Other advantages include an attractive holding company regime and tax incentives for certain types of investment. For example, Irish-resident companies carrying out qualifying research and development activity can avail of a 'Knowledge Development Box' where eligible profits are taxed at a rate of just 6.25 percent.
TAX NOT THE ONLY REASON TO LOCATE IN IRELAND
While tax is undoubtedly an important consideration, it is not the only reason foreign businesses choose to locate in Ireland. Other influences include:
- Ease of doing business.
- Supportive state agencies.
- Political stability.
- EU membership and proximity to EU markets.
- Strong legal framework for the development, exploitation and protection of intellectual property rights.
- English-speaking population (When the UK leaves the EU, Ireland will be the only English-speaking EU member state).
- Strong talent pipeline with around 30 percent of Irish third level students enrolled in science, technology, engineering and maths (STEM).
- Collaborative ecosystem where industry and academics work together to the benefit of society and the economy.
- Growing economy. GDP growth of 4.4 percent is forecast for 2018 and 3.9 percent for
US AND CANADIAN COMPANIES IN IRELAND
Around 700 US companies are located in Ireland, employing more than 150,000 people. Anecdotally, US technology companies report that they can hire two engineers in Ireland for the price of one in Silicon Valley, with higher multiples for some engineering specialties.
Notwithstanding the Trump administration's recent tax reform package which will see US corporation tax rates fall from 35 percent to 20 percent, Ireland's corporate tax rate is still only around half the US rate when federal taxes are taken into account.
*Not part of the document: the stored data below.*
/-- Registers of page 0x4004, part 1: R791 MEM_STAT, R791 MEM_CTL, R791 MEM_TEMP, R791 MEM_REF_CFG, R791 MEM_SCHED, R791 MEM_RH_THRESH, R791 MEM_RH_CFG, R791 MEM_ERR_MODE, R791 MEM_FROZEN, R791 MEM_ECC_CFG, R791 MEM_REPAIR_CFG, R791 MEM_LANE_FAIL, R792 MEM_PC_FLAGS, R792 MEM_PC_CE, R792 MEM_PC_UE, R792 MEM_PC_POISON, R792 MEM_PC_RHCNT, R792 MEM_PC_RHLAST, R792 MEM_PC_THR, R793 DIAG_CAUSE, R793 DIAG_SYND, R793 DIAG_ADDR, R793 DIAG_REQ, R793 DIAG_TIME. -/
def regs4004a : List RegDef := [
  ⟨0x40040000, [(2, 65536)], .mem, .vol, [⟨2, 0, .ro, 0, []⟩, ⟨3, 3, .ro, 0, []⟩, ⟨4, 4, .ro, 1, []⟩, ⟨5, 5, .ro, 0, []⟩, ⟨11, 8, .ro, 0, []⟩, ⟨15, 12, .ro, 0, []⟩]⟩,
  ⟨0x40040004, [(2, 65536)], .mem, .vol, [⟨0, 0, .wo, 0, []⟩, ⟨15, 8, .rw, 10, []⟩]⟩,
  ⟨0x40040008, [(2, 65536)], .mem, .vol, [⟨15, 0, .rw, 1680, []⟩]⟩,
  ⟨0x4004000C, [(2, 65536)], .mem, .vol, [⟨0, 0, .rw, 0, []⟩, ⟨11, 8, .rw, 8, [(0, 0), (9, 15)]⟩]⟩,
  ⟨0x40040010, [(2, 65536)], .mem, .vol, [⟨11, 0, .rw, 256, [(0, 0)]⟩, ⟨22, 16, .rw, 48, [(0, 1), (65, 127)]⟩, ⟨29, 24, .rw, 16, [(63, 63)]⟩]⟩,
  ⟨0x40040014, [(2, 65536)], .mem, .vol, [⟨15, 0, .rw, 2048, [(0, 63)]⟩]⟩,
  ⟨0x40040018, [(2, 65536)], .mem, .vol, [⟨9, 0, .rw, 100, [(0, 0)]⟩, ⟨16, 16, .rw, 1, []⟩]⟩,
  ⟨0x4004001C, [(2, 65536)], .mem, .vol, [⟨31, 0, .rw, 0, []⟩]⟩,
  ⟨0x40040020, [(2, 65536)], .mem, .vol, [⟨31, 0, .ro, 0, []⟩]⟩,
  ⟨0x40040024, [(2, 65536)], .mem, .vol, [⟨0, 0, .rw, 1, []⟩, ⟨1, 1, .rw, 1, []⟩]⟩,
  ⟨0x40040028, [(2, 65536)], .mem, .vol, [⟨0, 0, .rw, 1, []⟩, ⟨1, 1, .rw, 0, []⟩, ⟨2, 2, .ro, 0, []⟩]⟩,
  ⟨0x4004002C, [(2, 65536)], .mem, .vol, [⟨4, 0, .ro, 0, []⟩, ⟨10, 5, .ro, 0, []⟩, ⟨11, 11, .ro, 0, []⟩]⟩,
  ⟨0x40041000, [(2, 65536), (32, 64)], .mem, .vol, [⟨0, 0, .w1c, 0, []⟩, ⟨1, 1, .w1c, 0, []⟩, ⟨2, 2, .w1c, 0, []⟩, ⟨3, 3, .w1c, 0, []⟩, ⟨19, 16, .w1c, 0, []⟩]⟩,
  ⟨0x40041004, [(2, 65536), (32, 64)], .mem, .vol, [⟨31, 0, .rw, 0, []⟩]⟩,
  ⟨0x40041008, [(2, 65536), (32, 64)], .mem, .vol, [⟨31, 0, .rw, 0, []⟩]⟩,
  ⟨0x4004100C, [(2, 65536), (32, 64)], .mem, .vol, [⟨31, 0, .rw, 0, []⟩]⟩,
  ⟨0x40041010, [(2, 65536), (32, 64)], .mem, .vol, [⟨31, 0, .rw, 0, []⟩]⟩,
  ⟨0x40041014, [(2, 65536), (32, 64)], .mem, .vol, [⟨13, 0, .ro, 0, []⟩, ⟨18, 14, .ro, 0, []⟩, ⟨28, 19, .ro, 0, []⟩, ⟨31, 29, .ro, 0, []⟩]⟩,
  ⟨0x40041018, [(2, 65536), (32, 64)], .mem, .vol, [⟨3, 0, .ro, 0, []⟩]⟩,
  ⟨0x40043000, [(2, 65536), (32, 256)], .mem, .vol, [⟨1, 0, .ro, 0, []⟩]⟩,
  ⟨0x40043004, [(2, 65536), (32, 256)], .mem, .vol, [⟨31, 0, .ro, 0, []⟩]⟩,
  ⟨0x40043008, [(2, 65536), (32, 256)], .mem, .vol, [⟨28, 0, .ro, 0, []⟩]⟩,
  ⟨0x4004300C, [(2, 65536), (32, 256)], .mem, .vol, [⟨9, 0, .ro, 0, []⟩, ⟨12, 10, .ro, 0, []⟩]⟩,
  ⟨0x40043010, [(2, 65536), (32, 256)], .mem, .vol, [⟨31, 0, .ro, 0, []⟩]⟩]

/-- Registers of page 0x4004, part 2: R793 DIAG_OPEN, R793 DIAG_QCNT, R793 DIAG_Q. -/
def regs4004b : List RegDef := [
  ⟨0x40043014, [(2, 65536), (32, 256)], .mem, .vol, [⟨31, 0, .ro, 0, []⟩]⟩,
  ⟨0x40043018, [(2, 65536), (32, 256)], .mem, .vol, [⟨6, 0, .ro, 0, []⟩, ⟨14, 8, .ro, 0, []⟩, ⟨31, 16, .ro, 0, []⟩]⟩,
  ⟨0x40043040, [(2, 65536), (32, 256), (48, 4)], .mem, .vol, [⟨31, 0, .ro, 0, []⟩]⟩]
Canadian interest in Ireland is also growing. The EU-Canada trade deal which provisionally came into force in September 2017 will create further opportunities for Canadian businesses seeking to set up in Ireland.
At a time of global economic and political uncertainty, Ireland offers a stable, pro-business environment and is an excellent location from which companies seeking to establish a base in the EU can develop and expand their businesses.